윤제로의 제로베이스

[MMSeg] 적응하기... 본문

Background

[MMSeg] 적응하기...

윤_제로 2023. 8. 23. 18:12

mmseg를 사용한 논문 github을 보게 되었는데 실질적으로 코드는 별로 안 짜시는 것 같고 거의 config file가지고 하시는 거 같아서 신기해서 한 번 해보고 싶다는 생각에 시도해보는 중,,

설치

conda create --name openmmlab python=3.8 -y
conda activate openmmlab

conda install pytorch torchvision -c pytorch

pip install -U openmim
mim install mmengine
mim install "mmcv>=2.0.0"

git clone -b main https://github.com/open-mmlab/mmsegmentation.git #main branch를 HEAD로 clone
cd mmsegmentation
pip install -v -e .
# '-v': 함수 수행 시 발생하는 정보들을 표준 출력으로 내보냄
# '-e': 코드 수정이 가능한 모드로 설치

Config 파일 알아보기...

MMSeg는 config 파일을 기반으로 실행된다.

dataset, model, scheduler 등의 정보를 config 파일에 작성해서 실행한다.

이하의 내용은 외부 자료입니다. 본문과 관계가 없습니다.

/-- A parcel fed to the open segment's signature. -/
def Core.feed (c : Core) (parcel : Nat) : Core :=
  if c.seg.open_ && !c.trapMode then { c with seg := { c.seg with crc := crcBytes c.seg.crc (natBytes 4 parcel) } } else c

/-! ### Issue -/

/-- Branch-class instructions (R102). -/
def isBranch : Instr → Bool
  | .beq _ _ _ _ | .bne _ _ _ _ | .blt _ _ _ _ | .bge _ _ _ _ | .bltu _ _ _ _ | .bgeu _ _ _ _ | .bra _ _
  | .beqi _ _ _ _ | .bnei _ _ _ _ | .blti _ _ _ _ | .bgei _ _ _ _ | .bltui _ _ _ _ | .bgeui _ _ _ _
  | .jal _ _ | .jalr _ _ _ => true
  | _ => false

/-- The first parcel of an instruction. -/
def firstParcel (i : Instr) : Nat := (encode i).headD 0

/-- The length of the instruction at an address can be told. -/
def State.reads (s : State) (c : CoreId) (pc : Word) : Bool := (s.fetchParcel c pc.toNat).isSome

/-- seq(c2) is formed without the length of the instruction at c2, or from an address formed so (R107). -/
def State.guesses (s : State) : Bool := s.cpu.chain.guess2 || !s.reads s.cur s.cpu.chain.c2

/-- The chain moves on: (c1, c2, n), with the annul marks that the instruction at c0 sets and its class recorded. -/
def Core.shift (c : Core) (n : Word) (annul branch guess : Bool) : Core :=
  { c with chain := { c0 := c.chain.c1, c1 := c.chain.c2, c2 := n, annul0 := annul || c.chain.annul1, annul1 := annul,
                      prior1 := branch, prior2 := c.chain.prior1, guess1 := c.chain.guess2, guess2 := guess } }

/-- The core passes the instruction at c0, whose last parcel stands at `last`: the chain moves on and the loop-back event happens. -/
def Core.passed (c : Core) (n : Word) (annul branch guess : Bool) (last : Nat) : Core :=
  { (c.shift n annul branch guess).finishBody last with issued := true, seqNo := c.seqNo + 1, skipBreak := false }

/-- FC of each open level as R101 defines it where the chain holds no loop-back. -/
def Core.refill (c : Core) : Core :=
  if c.trapMode then c else { c with fc := Vector.ofFn fun k => if c.levelOpen k then c.lc[k].toNat else c.fc[k] }

/-- Entries of the chain that were formed without a length are formed again, now that the instruction at c0 can be fetched: a page
fault that the module OS resolves is a freeze (R107). -/
def State.refetch (s : State) : State :=
  let g := s.cpu.chain
  let r := (s.modCpu Core.refill).seq g.c0
  let s := r.2.modCpu fun c => { c with chain := { c.chain with c1 := r.1, guess1 := false } }
  if !g.guess2 then s
  else
    let u := !s.reads s.cur r.1
    let r := s.seq r.1
    r.2.modCpu fun c => { c with chain := { c.chain with c2 := r.1, guess2 := u } }

/-- What every issue does before the instruction's effect: the levels it leaves close and its parcel is fed (R112, R118). -/
def State.beginIssue (s : State) (i : Instr) : State :=
  s.modCpu fun c => (c.closeExited c.chain.c0).feed (firstParcel i)

/-- What every issue does after the effect: the chain moves on to seq(c2), the loop-back event happens, and the S-cycle has
had its issue (R101, R111). -/
def State.endIssue (s : State) (i : Instr) : State :=
  let c0 := s.cpu.chain.c0
  let r := s.seq s.cpu.chain.c2
  r.2.modCpu fun c => c.passed r.1 false (isBranch i) s.guesses (c0.toNat + 4 * (encode i).length - 4)

/-- The annulled instruction at c0 passes: it keeps its S-cycle, closes no level and feeds nothing (R105). -/
def State.annulStep (s : State) : State :=
  let c0 := s.cpu.chain.c0
  let n := s.lengthAt s.cur c0
  let branch := match s.fetch s.cur c0 with | .instr i _ => isBranch i | _ => false
  let r := s.seq s.cpu.chain.c2
  r.2.modCpu fun c => c.passed r.1 false branch s.guesses (c0.toNat + 4 * n - 4)

/-! ### Stores at a memory, and global accesses performed (R84, R92, R298, R304) -/

/-- The release count of a core in a list. -/
def knownOf (m : List (CoreId × Nat)) (c : CoreId) : Nat := ((m.find? (·.1 = c)).map (·.2)).getD 0

/-- The slice of an HBM address (R265). -/
def hbmSlice (a : Nat) : Fin 16 := Fin.ofNat 16 (a / 64)

/-- The release count that stands for a copy which its core has not consumed: no release covers it (R238). -/
def uncovered : Nat := 2 ^ 64

/-- One store at a slice's recent-writer table, with whether it races (R304). The table keeps the 1,024 lines stored to last. -/
def recentStore (t : List RecentWriter) (line : Nat) (c : CoreId) (rel : Nat) (known : List (CoreId × Nat)) :
    List RecentWriter × Bool :=
  let old := ((t.find? (·.line = line)).map (·.stores)).getD []
  let race := old.any fun p => p.1 ≠ c && knownOf known p.1 ≤ p.2
  let same (q : Nat) : Bool := q = rel || (q < uncovered && rel < uncovered)
  ((⟨line, (c, rel) :: old.filter fun p => !(p.1 = c && same p.2)⟩ :: t.filter (·.line ≠ line)).take 1024, race)

/-- DETST of a core whose store arrived second (R35, R304). -/
def Core.raceSeen (c : Core) (line : Nat) : Core :=
  if !c.det then c
  else if bitOf c.detst 0 then { c with detst := c.detst ||| 2#64 }
  else { c with detst := BitVec.ofNat 64 (line * 64 % 2 ^ 48 * 65536 + c.detst.toNat % 2 + 1 + c.detst.toNat / 2 % 2 * 2) }

/-- The release count of a store that is performed now: the releases that the core has made do not cover it. -/
def State.storeRel (s : State) (c : CoreId) (copy : Option Nat) : Nat :=
  match copy with | some id => uncovered + id | none => (s.core c).rel

/-- A plain store of a core to one HBM line, checked against the other cores' stores. -/
def State.raceAt (s : State) (c : CoreId) (rel : Nat) (known : List (CoreId × Nat)) (line : Nat) : State :=
  let d := hbmHome (line * 64)
  let k := hbmSlice (line * 64)
  let r := recentStore (s.die d).recent[k] line c rel known
  let s := s.modDie d fun x => { x with recent := x.recent.set k r.1 }
  if r.2 then s.modCore c fun x => x.raceSeen line else s

/-- The root port behind which a TIER2 frame lies, the frames of the expanders following each other (R266, R371). -/
def frameBehind : List (Fin 4 × Nat) → Nat → Fin 4
  | [], _ => 0
  | e :: es, f => if f < e.2 then e.1 else frameBehind es (f - e.2)

/-- The root port of a TIER2 address. DESIGN CHOICE (log entry 96): the frames are numbered expander by expander. -/
def State.tier2Port (s : State) (a : Nat) : Fin 4 := frameBehind s.hub.expanders (a / 65536)

/-- A TIER2 frame behind a failed port (R266). -/
def State.tier2Down (s : State) (sp : Space) (a : Nat) : Bool := sp = .tier2 && s.hub.failedPorts.contains (s.tier2Port a)

/-- A plain store of a core, or of one of its copies, arriving at a memory (R298): dropped behind a failed port, checked for races in
HBM. It carries the release of its copy, or those of the FENCEs that it stands behind (R294, R295). -/
def State.storeCells (s : State) (c : CoreId) (copy : Option Nat) (known : List (CoreId × Nat)) (rels : List Covered) (sp : Space)
    (cells : List (Nat × Byte)) (marked : Bool) : State :=
  let cells := cells.filter fun p => !s.tier2Down sp p.1
  let s := (s.writeSpace sp cells marked).flagCells sp cells c rels
  if sp = .hbm then ((cells.map (·.1 / 64)).eraseDups).foldl (fun s l => s.raceAt c (s.storeRel c copy) known l) s else s

/-- Bytes read at a place, and whether they arrive uncorrectable (R94, R266, R356). -/
def State.loadLoc (s : State) (l : Loc) (n : Nat) : List Byte × Bool :=
  (s.readSpace l.sp l.addr n, s.markedAt l.sp l.addr n || s.tier2Down l.sp l.addr)

/-! ### Global accesses of the sequencer -/

/-- A global access performed now (R92). -/
def State.performAccess (s : State) (c : CoreId) (g : GlobalAccess) : State × GlobalAccess :=
  if g.done then (s, g)
  else if g.isLoad then
    let r := s.loadLoc g.loc g.size
    (s, { g with done := true, data := r.1, poisoned := r.2, heard := s.heardAt g.loc.sp g.loc.addr g.size })
  else (s.storeCells c none g.known g.fenced g.loc.sp (cellsFrom g.loc.addr g.data) false, { g with done := true })

/-- The accesses of a list that a test selects, performed in program order. -/
def State.performList (s : State) (c : CoreId) (p : GlobalAccess → Bool) : List GlobalAccess → State × List GlobalAccess
  | [] => (s, [])
  | g :: gs =>
    let r := if p g then s.performAccess c g else (s, g)
    let q := r.1.performList c p gs
    (q.1, r.2 :: q.2)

configs - _base_에는 datasets, models, schedules의 3개의 폴더와 default_runtime.py가 있다.

  • datasets: 데이터에 따른 pipeline과 dataloader 구성 정보
  • models: 모델 구성 정보
  • schedules: optimizer 구성 정보
  • default_runtime.py: 실행 환경에 대한 기본값.

_base_ 의 component들로 구성된 config를 primitive 라고 하며, 같은 폴더 안의 config 파일들에 대해서는 오직 하나의 primitive config 파일만 있는 것을 권장한다.

예를 들어 Deeplabv3 모델 구조를 변경하여 학습하는 상황이라고 해보자

1. _base_ > models > deeplabv3 안에 있는 모델 중 하나를 상속한다.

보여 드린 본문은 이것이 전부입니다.